From Cuba with a Song: Analysis of Major Characters

Author: Severo Sarduy

First published: De donde son los cantantes, 1967 (English translation, 1972)

Genre: Novel

Locale: Cuba

Plot: Experimental

Time: The 1950's and from the Middle Ages to 1959

Mortal Pérez (mohr-TAHL PEH-rehs), a common name from Dolores Rondón's epitaph (“come, mortal, and see”) turned into a character. He is a blond Spaniard who speaks Castilian Spanish and who always possesses some attribute of power. He starts as an old general, when, in “By the River of Rose Ashes,” he falls in love with and relentlessly pursues Lotus Flower. At first a voyeur, he ends as a would-be assassin. In “Dolores Rondón,” he is a politician rising from provincial obscurity to national prominence as a senator. His fall comes when it is revealed that the Hawaiian dancer he procured for the president is a mulatto woman from his province. In “The Entry of Christ in Havana,” he is a young elusive lover ardently desired by Auxilio and Socorro. Later, he is identified with the wooden statue of Christ found by them in the Cathedral of the Cuban Santiago and is taken triumphantly to Havana. He disintegrates on the way and, finally, dies.

Auxilio (owk-SEE-lee-oh) and Socorro (soh-KOH-rroh), metaphysical twins in perpetual transformation. (Both names mean “call for help” in Spanish, but they appear as “Help” and “Mercy” in some translations.) They start looking for God, only to find all the principal characters in a “self-service” grocery store. In “By the River of Rose Ashes,” they are chorus girls (at the burlesque Chinese opera in Havana), transvestites, and, occasionally, prostitutes. They also help the old general with his passion for Lotus Flower. In “Dolores Rondón,” they act as the magic twins, or tricksters, of Afro-Cuban religion. They reveal the senator's fraud. In “The Entry of Christ in Havana,” they are two Spanish women in love with Mortal, whom they pursue from the origins of European lyric in Arabic poetry through the discovery of the New World. Having arrived in the Cuba of the early colonial days, they learn music in the Cathedral of Santiago, where they find a wooden statue of Christ, with whom they identify their elusive lover. In a triumphant procession, they take the statue to Havana. They are received by gunfire from helicopters.

Lotus Flower, a transvestite who is an actress in the Chinese burlesque opera house in Havana and is pursued desperately by the general Mortal Pérez.
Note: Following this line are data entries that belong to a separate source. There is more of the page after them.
-- ==== Sys2Proof/WellFormed.lean ====
section
/-! DEFINITION. Which commands name a unit that exists (`30_encoding.md` R92), and which need a context
(`45_system.md` R220). -/

namespace Sys2Proof

/-- The unit index of a format-U command and the number of units of its class (`30_encoding.md` R92, R96 `count`);
none for the formats N and P, which name no unit. -/
def Instr.unitOf : Instr → Option (UnitIndex × Nat)
  | .nop => none
  | .sinpi => none
  | .cospi => none
  | .tan => none
  | .exp2 => none
  | .rcp1p => none
  | .rcp1m => none
  | .n2f => none
  | .oscNext u => some (u, Config.nOsc)
  | .oscPair _ => none
  | .oscRst u => some (u, Config.nOsc)
  | .filtNext => none
  | .filtRst => none
  | .envNext u => some (u, Config.nEnv)
  | .envRst u => some (u, Config.nEnv)
  | .lfoNext u => some (u, Config.nLfo)
  | .lfoSeed u => some (u, Config.nLfo)

/-- A command is well formed when the unit it names exists (`30_encoding.md` R92). -/
def Instr.wellFormed (i : Instr) : Bool :=
  match i.unitOf with
  | none => true
  | some (u, count) => decide (u.toNat < count)

/-- The per-sample commands, which need `CTX_VALID` = 1 (`45_system.md` R220, `60_exceptions.md` R241 row 4). -/
def Instr.needsContext : Instr → Bool
  | .nop => false
  | .sinpi => false
  | .cospi => false
  | .tan => false
  | .exp2 => false
  | .rcp1p => false
  | .rcp1m => false
  | .n2f => false
  | .oscNext _ => true
  | .oscPair _ => true
  | .oscRst _ => false
  | .filtNext => true
  | .filtRst => false
  | .envNext _ => true
  | .envRst _ => false
  | .lfoNext _ => true
  | .lfoSeed _ => false

end Sys2Proof
end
Dolores Rondón (rrohn-DOHN), a young mulatto woman from the provinces, mistress and wife of the senator Mortal Pérez. Her new high life enters into conflict with Afro-Cuban religion, and the offended deities cause the fall of the senator. She returns to the province and dies in poverty, summarizing her life in an epitaph she writes for her tomb as a lesson to all mortals.

The Great Bald Madame, Death, a character presented as the final essential ingredient of the cosmic jigsaw puzzle.

Myself, a personal pronoun turned into a character. It represents the authorial voice, which later splits into a dialogue between Narrator One and Narrator Two.

The Director, who stages the show at the burlesque opera house. He seems to be another incarnation of Myself.

The reader, who struggles with Myself and the Director for the proper meaning and the realism of the work.